Clearwater Paper Announces 20% Workforce Reduction at Cypress Bend Mill to Cut Costs

CLW
April 10, 2026

Clearwater Paper Corporation announced a restructuring of its Cypress Bend, Arkansas paperboard mill that will cut roughly 20 % of salaried and hourly positions. The move will reduce the facility’s operating capacity to about 50 % of its previous level, while shipment volumes are expected to remain unchanged. The company projects the restructuring will generate $8 million to $12 million in annualized cost savings.

The decision comes amid a supply‑driven downturn in the solid‑bleached sulfate (SBS) paperboard market, which has pressured margins and cash flows. President and CEO Arsen Kitch said, "We are faced with a supply driven downturn in our industry that is pressing margins and cash flows.
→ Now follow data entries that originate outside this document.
/-! `State.writeResult` -/

@[simp] theorem State.writeResult_status (v : Word) (s : State) : (s.writeResult v).status = s.status := rfl
@[simp] theorem State.writeResult_inLen (v : Word) (s : State) : (s.writeResult v).inLen = s.inLen := rfl
@[simp] theorem State.writeResult_outLen (v : Word) (s : State) : (s.writeResult v).outLen = s.outLen := rfl
@[simp] theorem State.writeResult_result (v : Word) (s : State) : (s.writeResult v).result = v := rfl
@[simp] theorem State.writeResult_arg (v : Word) (s : State) : (s.writeResult v).arg = s.arg := rfl
@[simp] theorem State.writeResult_hf (v : Word) (s : State) : (s.writeResult v).hf = s.hf := rfl
@[simp] theorem State.writeResult_irqEn (v : Word) (s : State) : (s.writeResult v).irqEn = s.irqEn := rfl
@[simp] theorem State.writeResult_irqStatus (v : Word) (s : State) : (s.writeResult v).irqStatus = s.irqStatus := rfl
@[simp] theorem State.writeResult_cfg (v : Word) (s : State) : (s.writeResult v).cfg = s.cfg := rfl
@[simp] theorem State.writeResult_rx (v : Word) (s : State) : (s.writeResult v).rx = s.rx := rfl
@[simp] theorem State.writeResult_msgLen (v : Word) (s : State) : (s.writeResult v).msgLen = s.msgLen := rfl
@[simp] theorem State.writeResult_errInfo (v : Word) (s : State) : (s.writeResult v).errInfo = s.errInfo := rfl
@[simp] theorem State.writeResult_mem (v : Word) (s : State) : (s.writeResult v).mem = s.mem := rfl
@[simp] theorem State.writeResult_cmd (v : Word) (s : State) : (s.writeResult v).cmd = s.cmd := rfl
@[simp] theorem State.writeResult_pipeI (v : Word) (s : State) : (s.writeResult v).pipeI = s.pipeI := rfl
@[simp] theorem State.writeResult_sinkPending (v : Word) (s : State) : (s.writeResult v).sinkPending =
    s.sinkPending := rfl
@[simp] theorem State.writeResult_rdbuf (v : Word) (s : State) : (s.writeResult v).rdbuf = s.rdbuf := rfl
@[simp] theorem State.writeResult_frame (v : Word) (s : State) : (s.writeResult v).frame = s.frame := rfl
@[simp] theorem State.writeResult_pullPending (v : Word) (s : State) : (s.writeResult v).pullPending =
    s.pullPending := rfl
@[simp] theorem State.writeResult_rxItem (v : Word) (s : State) : (s.writeResult v).rxItem = s.rxItem := rfl
@[simp] theorem State.writeResult_portLog (v : Word) (s : State) : (s.writeResult v).portLog = s.portLog := rfl
@[simp] theorem State.writeResult_sinkAnswer (v : Word) (s : State) : (s.writeResult v).sinkAnswer =
    s.sinkAnswer := rfl
@[simp] theorem State.writeResult_program (v : Word) (s : State) : (s.writeResult v).program = s.program := rfl
@[simp] theorem State.writeResult_hostReads (v : Word) (s : State) : (s.writeResult v).hostReads = s.hostReads := rfl
@[simp] theorem State.writeResult_sourcePlan (v : Word) (s : State) : (s.writeResult v).sourcePlan =
    s.sourcePlan := rfl
@[simp] theorem State.writeResult_sinkPlan (v : Word) (s : State) : (s.writeResult v).sinkPlan = s.sinkPlan := rfl
@[simp] theorem State.writeResult_sched (v : Word) (s : State) : (s.writeResult v).sched = s.sched := rfl
@[simp] theorem State.writeResult_tick (v : Word) (s : State) : (s.writeResult v).tick = s.tick := rfl
@[simp] theorem State.writeResult_pastLog (v : Word) (s : State) : (s.writeResult v).pastLog = s.pastLog := rfl
@[simp] theorem State.writeResult_params (v : Word) (s : State) : (s.writeResult v).params = s.params := rfl

/-! `State.writeHf` -/

@[simp] theorem State.writeHf_status (h : Vector Half 8) (s : State) : (s.writeHf h).status = s.status := rfl
@[simp] theorem State.writeHf_inLen (h : Vector Half 8) (s : State) : (s.writeHf h).inLen = s.inLen := rfl
@[simp] theorem State.writeHf_outLen (h : Vector Half 8) (s : State) : (s.writeHf h).outLen = s.outLen := rfl
@[simp] theorem State.writeHf_result (h : Vector Half 8) (s : State) : (s.writeHf h).result = s.result := rfl
@[simp] theorem State.writeHf_arg (h : Vector Half 8) (s : State) : (s.writeHf h).arg = s.arg := rfl
@[simp] theorem State.writeHf_hf (h : Vector Half 8) (s : State) : (s.writeHf h).hf = h := rfl
@[simp] theorem State.writeHf_irqEn (h : Vector Half 8) (s : State) : (s.writeHf h).irqEn = s.irqEn := rfl
@[simp] theorem State.writeHf_irqStatus (h : Vector Half 8) (s : State) : (s.writeHf h).irqStatus = s.irqStatus := rfl
@[simp] theorem State.writeHf_cfg (h : Vector Half 8) (s : State) : (s.writeHf h).cfg = s.cfg := rfl
@[simp] theorem State.writeHf_rx (h : Vector Half 8) (s : State) : (s.writeHf h).rx = s.rx := rfl
@[simp] theorem State.writeHf_msgLen (h : Vector Half 8) (s : State) : (s.writeHf h).msgLen = s.msgLen := rfl
@[simp] theorem State.writeHf_errInfo (h : Vector Half 8) (s : State) : (s.writeHf h).errInfo = s.errInfo := rfl
@[simp] theorem State.writeHf_mem (h : Vector Half 8) (s : State) : (s.writeHf h).mem = s.mem := rfl
@[simp] theorem State.writeHf_cmd (h : Vector Half 8) (s : State) : (s.writeHf h).cmd = s.cmd := rfl
@[simp] theorem State.writeHf_pipeI (h : Vector Half 8) (s : State) : (s.writeHf h).pipeI = s.pipeI := rfl
@[simp] theorem State.writeHf_sinkPending (h : Vector Half 8) (s : State) : (s.writeHf h).sinkPending =
    s.sinkPending := rfl
@[simp] theorem State.writeHf_rdbuf (h : Vector Half 8) (s : State) : (s.writeHf h).rdbuf = s.rdbuf := rfl
@[simp] theorem State.writeHf_frame (h : Vector Half 8) (s : State) : (s.writeHf h).frame = s.frame := rfl
@[simp] theorem State.writeHf_pullPending (h : Vector Half 8) (s : State) : (s.writeHf h).pullPending =
    s.pullPending := rfl
@[simp] theorem State.writeHf_rxItem (h : Vector Half 8) (s : State) : (s.writeHf h).rxItem = s.rxItem := rfl
@[simp] theorem State.writeHf_portLog (h : Vector Half 8) (s : State) : (s.writeHf h).portLog = s.portLog := rfl
@[simp] theorem State.writeHf_sinkAnswer (h : Vector Half 8) (s : State) : (s.writeHf h).sinkAnswer =
    s.sinkAnswer := rfl
@[simp] theorem State.writeHf_program (h : Vector Half 8) (s : State) : (s.writeHf h).program = s.program := rfl
@[simp] theorem State.writeHf_hostReads (h : Vector Half 8) (s : State) : (s.writeHf h).hostReads = s.hostReads := rfl
@[simp] theorem State.writeHf_sourcePlan (h : Vector Half 8) (s : State) : (s.writeHf h).sourcePlan =
    s.sourcePlan := rfl
@[simp] theorem State.writeHf_sinkPlan (h : Vector Half 8) (s : State) : (s.writeHf h).sinkPlan = s.sinkPlan := rfl
@[simp] theorem State.writeHf_sched (h : Vector Half 8) (s : State) : (s.writeHf h).sched = s.sched := rfl
@[simp] theorem State.writeHf_tick (h : Vector Half 8) (s : State) : (s.writeHf h).tick = s.tick := rfl
@[simp] theorem State.writeHf_pastLog (h : Vector Half 8) (s : State) : (s.writeHf h).pastLog = s.pastLog := rfl
@[simp] theorem State.writeHf_params (h : Vector Half 8) (s : State) : (s.writeHf h).params = s.params := rfl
We've made this difficult decision to improve our operating rates and reduce costs." The company’s CEO also noted, "Our Cypress Bend mill is well invested and cost competitive, and we intend to return the mill to full production in the future when SBS industry conditions improve or through an investment in swing CUK capabilities."

Clearwater’s financial performance in the months leading up to the announcement underscores the urgency of the restructuring. In Q4 2025 the company reported a net loss from continuing operations of $53 million, while its adjusted EBITDA rose to $107 million from $36 million in Q4 2024. The company has already implemented more than $50 million in fixed‑cost reductions in 2025 and has a strong balance sheet following the divestiture of its tissue business. S&P Global Ratings downgraded Clearwater to B+ from BB‑ in light of weaker-than‑expected performance and projected leverage above 4×.

Strategically, Clearwater has been refocusing on paperboard packaging, highlighted by the acquisition of the Augusta mill and the launch of the lightweight folding carton paperboard Velora. The company’s management has emphasized that the restructuring is part of a broader effort to improve operating rates and maintain shipment volumes while navigating industry oversupply and pricing headwinds.

The workforce reduction and capacity cut are expected to deliver the projected cost savings and position the company for a potential rebound in margins as the SBS market recovers. Management has indicated that the company believes a combination of demand growth, lower imports, and changes in domestic supply will lead to a recovery in the medium term and put it on a path toward cross‑cycle margin levels and cash flows.